#### [To do]
Take the entries below and print, exactly, the stretch from the line containing "def refusalOf (e" through the line containing "def needsCartridge (w", both included.

Top of Source data

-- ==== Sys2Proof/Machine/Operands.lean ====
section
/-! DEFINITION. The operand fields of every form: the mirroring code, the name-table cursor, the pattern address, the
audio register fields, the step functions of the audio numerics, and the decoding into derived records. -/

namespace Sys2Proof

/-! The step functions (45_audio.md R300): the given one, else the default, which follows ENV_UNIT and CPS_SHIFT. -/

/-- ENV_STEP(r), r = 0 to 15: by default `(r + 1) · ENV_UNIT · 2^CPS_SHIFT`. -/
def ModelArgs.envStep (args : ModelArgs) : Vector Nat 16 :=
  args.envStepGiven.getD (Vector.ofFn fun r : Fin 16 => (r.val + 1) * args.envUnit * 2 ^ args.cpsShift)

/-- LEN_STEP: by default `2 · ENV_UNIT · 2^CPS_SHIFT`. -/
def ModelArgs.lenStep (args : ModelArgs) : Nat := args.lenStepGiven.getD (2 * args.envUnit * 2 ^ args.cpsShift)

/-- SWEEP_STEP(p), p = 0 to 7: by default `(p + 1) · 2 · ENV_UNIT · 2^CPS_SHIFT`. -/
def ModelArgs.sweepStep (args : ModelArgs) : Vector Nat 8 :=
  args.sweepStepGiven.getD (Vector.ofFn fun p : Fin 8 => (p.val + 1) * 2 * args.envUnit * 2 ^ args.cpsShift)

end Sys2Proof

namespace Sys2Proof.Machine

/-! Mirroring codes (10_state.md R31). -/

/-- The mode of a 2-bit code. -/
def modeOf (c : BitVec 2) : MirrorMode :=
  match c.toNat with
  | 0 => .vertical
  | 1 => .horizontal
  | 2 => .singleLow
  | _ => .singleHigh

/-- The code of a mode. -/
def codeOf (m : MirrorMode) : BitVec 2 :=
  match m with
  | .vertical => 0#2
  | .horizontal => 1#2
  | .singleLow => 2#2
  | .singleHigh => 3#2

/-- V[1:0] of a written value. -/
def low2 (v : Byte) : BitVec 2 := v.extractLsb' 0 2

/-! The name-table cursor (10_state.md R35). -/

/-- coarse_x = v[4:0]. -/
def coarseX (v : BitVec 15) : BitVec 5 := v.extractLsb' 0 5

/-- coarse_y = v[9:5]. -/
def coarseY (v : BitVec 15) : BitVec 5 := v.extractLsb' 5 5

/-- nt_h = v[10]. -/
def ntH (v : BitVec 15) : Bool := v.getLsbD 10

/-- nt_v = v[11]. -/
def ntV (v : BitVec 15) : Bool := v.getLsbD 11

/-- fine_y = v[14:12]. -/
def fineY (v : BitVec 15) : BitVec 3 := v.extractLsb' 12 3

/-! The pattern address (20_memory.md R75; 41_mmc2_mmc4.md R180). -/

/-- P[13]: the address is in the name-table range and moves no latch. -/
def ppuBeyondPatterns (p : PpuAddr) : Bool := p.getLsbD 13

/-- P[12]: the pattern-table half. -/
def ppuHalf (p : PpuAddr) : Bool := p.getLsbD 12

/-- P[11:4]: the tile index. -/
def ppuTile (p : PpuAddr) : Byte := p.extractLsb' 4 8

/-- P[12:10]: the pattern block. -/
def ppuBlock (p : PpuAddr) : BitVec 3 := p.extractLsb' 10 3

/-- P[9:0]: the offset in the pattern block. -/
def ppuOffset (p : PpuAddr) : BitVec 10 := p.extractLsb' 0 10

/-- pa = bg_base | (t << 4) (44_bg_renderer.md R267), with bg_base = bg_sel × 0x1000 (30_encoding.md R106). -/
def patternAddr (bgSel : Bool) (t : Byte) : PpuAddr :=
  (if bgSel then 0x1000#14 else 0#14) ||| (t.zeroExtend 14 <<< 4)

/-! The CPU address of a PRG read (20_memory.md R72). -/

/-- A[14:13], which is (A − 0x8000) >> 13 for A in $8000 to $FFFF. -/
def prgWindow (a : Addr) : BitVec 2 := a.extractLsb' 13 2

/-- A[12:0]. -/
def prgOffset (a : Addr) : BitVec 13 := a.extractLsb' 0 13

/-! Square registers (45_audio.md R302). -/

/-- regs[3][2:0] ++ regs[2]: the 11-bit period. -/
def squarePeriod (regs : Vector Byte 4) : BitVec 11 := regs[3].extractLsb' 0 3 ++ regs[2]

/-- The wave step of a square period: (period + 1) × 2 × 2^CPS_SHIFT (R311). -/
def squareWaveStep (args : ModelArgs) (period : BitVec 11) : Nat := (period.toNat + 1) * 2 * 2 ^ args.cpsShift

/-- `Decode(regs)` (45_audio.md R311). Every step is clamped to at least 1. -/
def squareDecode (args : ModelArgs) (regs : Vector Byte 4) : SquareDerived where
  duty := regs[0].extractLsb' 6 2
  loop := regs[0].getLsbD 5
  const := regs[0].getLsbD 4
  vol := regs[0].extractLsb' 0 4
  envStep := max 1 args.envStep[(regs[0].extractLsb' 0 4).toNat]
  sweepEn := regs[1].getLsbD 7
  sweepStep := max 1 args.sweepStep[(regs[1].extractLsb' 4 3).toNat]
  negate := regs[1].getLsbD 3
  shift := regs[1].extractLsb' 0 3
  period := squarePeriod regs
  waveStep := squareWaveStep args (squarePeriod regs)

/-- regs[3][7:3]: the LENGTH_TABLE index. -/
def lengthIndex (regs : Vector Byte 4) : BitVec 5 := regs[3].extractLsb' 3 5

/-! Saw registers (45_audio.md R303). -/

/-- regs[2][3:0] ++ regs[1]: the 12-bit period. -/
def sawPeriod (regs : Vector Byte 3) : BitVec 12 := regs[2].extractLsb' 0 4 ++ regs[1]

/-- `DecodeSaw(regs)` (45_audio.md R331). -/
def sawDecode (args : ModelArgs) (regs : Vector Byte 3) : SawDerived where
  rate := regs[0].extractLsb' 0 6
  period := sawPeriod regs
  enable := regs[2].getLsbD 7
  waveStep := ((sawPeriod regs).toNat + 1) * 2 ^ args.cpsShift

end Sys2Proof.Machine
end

Bottom of Source data
Top of Source data

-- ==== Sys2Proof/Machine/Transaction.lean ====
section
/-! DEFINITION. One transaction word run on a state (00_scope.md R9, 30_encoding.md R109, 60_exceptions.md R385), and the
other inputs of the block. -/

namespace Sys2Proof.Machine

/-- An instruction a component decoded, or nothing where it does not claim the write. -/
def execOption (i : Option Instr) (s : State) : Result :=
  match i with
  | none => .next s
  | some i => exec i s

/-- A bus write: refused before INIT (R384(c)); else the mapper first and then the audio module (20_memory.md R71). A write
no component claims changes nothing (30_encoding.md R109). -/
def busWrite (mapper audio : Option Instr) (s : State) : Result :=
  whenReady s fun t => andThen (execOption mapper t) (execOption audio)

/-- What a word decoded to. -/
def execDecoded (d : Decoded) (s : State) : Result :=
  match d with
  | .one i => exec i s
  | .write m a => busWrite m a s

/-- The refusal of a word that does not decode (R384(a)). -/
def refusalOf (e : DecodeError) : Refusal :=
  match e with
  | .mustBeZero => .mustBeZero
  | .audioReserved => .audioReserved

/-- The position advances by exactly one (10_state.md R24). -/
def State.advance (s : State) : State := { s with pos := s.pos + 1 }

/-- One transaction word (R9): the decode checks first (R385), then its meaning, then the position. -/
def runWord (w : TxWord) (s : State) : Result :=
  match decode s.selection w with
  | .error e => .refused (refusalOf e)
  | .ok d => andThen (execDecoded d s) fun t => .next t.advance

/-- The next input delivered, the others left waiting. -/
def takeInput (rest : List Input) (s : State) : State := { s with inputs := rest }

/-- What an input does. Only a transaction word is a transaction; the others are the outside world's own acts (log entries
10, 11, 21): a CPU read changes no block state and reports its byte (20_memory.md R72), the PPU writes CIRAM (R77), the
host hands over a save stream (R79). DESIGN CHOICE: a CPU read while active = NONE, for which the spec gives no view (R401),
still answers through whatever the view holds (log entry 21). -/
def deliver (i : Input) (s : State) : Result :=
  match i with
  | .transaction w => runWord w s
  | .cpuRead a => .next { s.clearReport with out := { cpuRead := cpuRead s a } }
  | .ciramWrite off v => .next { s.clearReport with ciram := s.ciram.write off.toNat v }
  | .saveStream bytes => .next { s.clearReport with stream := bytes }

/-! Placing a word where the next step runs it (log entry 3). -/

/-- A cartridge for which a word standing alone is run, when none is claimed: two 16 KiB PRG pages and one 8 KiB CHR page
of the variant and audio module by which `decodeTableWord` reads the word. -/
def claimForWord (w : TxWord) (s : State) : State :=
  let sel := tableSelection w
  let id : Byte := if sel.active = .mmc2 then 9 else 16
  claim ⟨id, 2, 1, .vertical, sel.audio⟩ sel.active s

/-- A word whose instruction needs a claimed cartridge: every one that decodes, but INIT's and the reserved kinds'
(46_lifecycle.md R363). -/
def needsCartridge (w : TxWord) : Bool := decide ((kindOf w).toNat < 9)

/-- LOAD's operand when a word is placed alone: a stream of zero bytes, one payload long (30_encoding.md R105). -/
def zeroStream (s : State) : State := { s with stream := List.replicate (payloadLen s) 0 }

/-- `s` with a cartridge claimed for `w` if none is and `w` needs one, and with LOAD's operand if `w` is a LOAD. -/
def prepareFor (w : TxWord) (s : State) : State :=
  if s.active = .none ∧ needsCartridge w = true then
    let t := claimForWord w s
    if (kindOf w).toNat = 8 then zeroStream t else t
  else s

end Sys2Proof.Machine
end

Bottom of Source data

#### [Written response]
def refusalOf (e : DecodeError) : Refusal :=
  match e with
  | .mustBeZero => .mustBeZero
  | .audioReserved => .audioReserved

/-- The position advances by exactly one (10_state.md R24). -/
def State.advance (s : State) : State := { s with pos := s.pos + 1 }

/-- One transaction word (R9): the decode checks first (R385), then its meaning, then the position. -/
def runWord (w : TxWord) (s : State) : Result :=
  match decode s.selection w with
  | .error e => .refused (refusalOf e)
  | .ok d => andThen (execDecoded d s) fun t => .next t.advance

/-- The next input delivered, the others left waiting. -/
def takeInput (rest : List Input) (s : State) : State := { s with inputs := rest }

/-- What an input does. Only a transaction word is a transaction; the others are the outside world's own acts (log entries
10, 11, 21): a CPU read changes no block state and reports its byte (20_memory.md R72), the PPU writes CIRAM (R77), the
host hands over a save stream (R79). DESIGN CHOICE: a CPU read while active = NONE, for which the spec gives no view (R401),
still answers through whatever the view holds (log entry 21). -/
def deliver (i : Input) (s : State) : Result :=
  match i with
  | .transaction w => runWord w s
  | .cpuRead a => .next { s.clearReport with out := { cpuRead := cpuRead s a } }
  | .ciramWrite off v => .next { s.clearReport with ciram := s.ciram.write off.toNat v }
  | .saveStream bytes => .next { s.clearReport with stream := bytes }

/-! Placing a word where the next step runs it (log entry 3). -/

/-- A cartridge for which a word standing alone is run, when none is claimed: two 16 KiB PRG pages and one 8 KiB CHR page
of the variant and audio module by which `decodeTableWord` reads the word. -/
def claimForWord (w : TxWord) (s : State) : State :=
  let sel := tableSelection w
  let id : Byte := if sel.active = .mmc2 then 9 else 16
  claim ⟨id, 2, 1, .vertical, sel.audio⟩ sel.active s

/-- A word whose instruction needs a claimed cartridge: every one that decodes, but INIT's and the reserved kinds'
(46_lifecycle.md R363). -/
def needsCartridge (w : TxWord) : Bool := decide ((kindOf w).toNat < 9)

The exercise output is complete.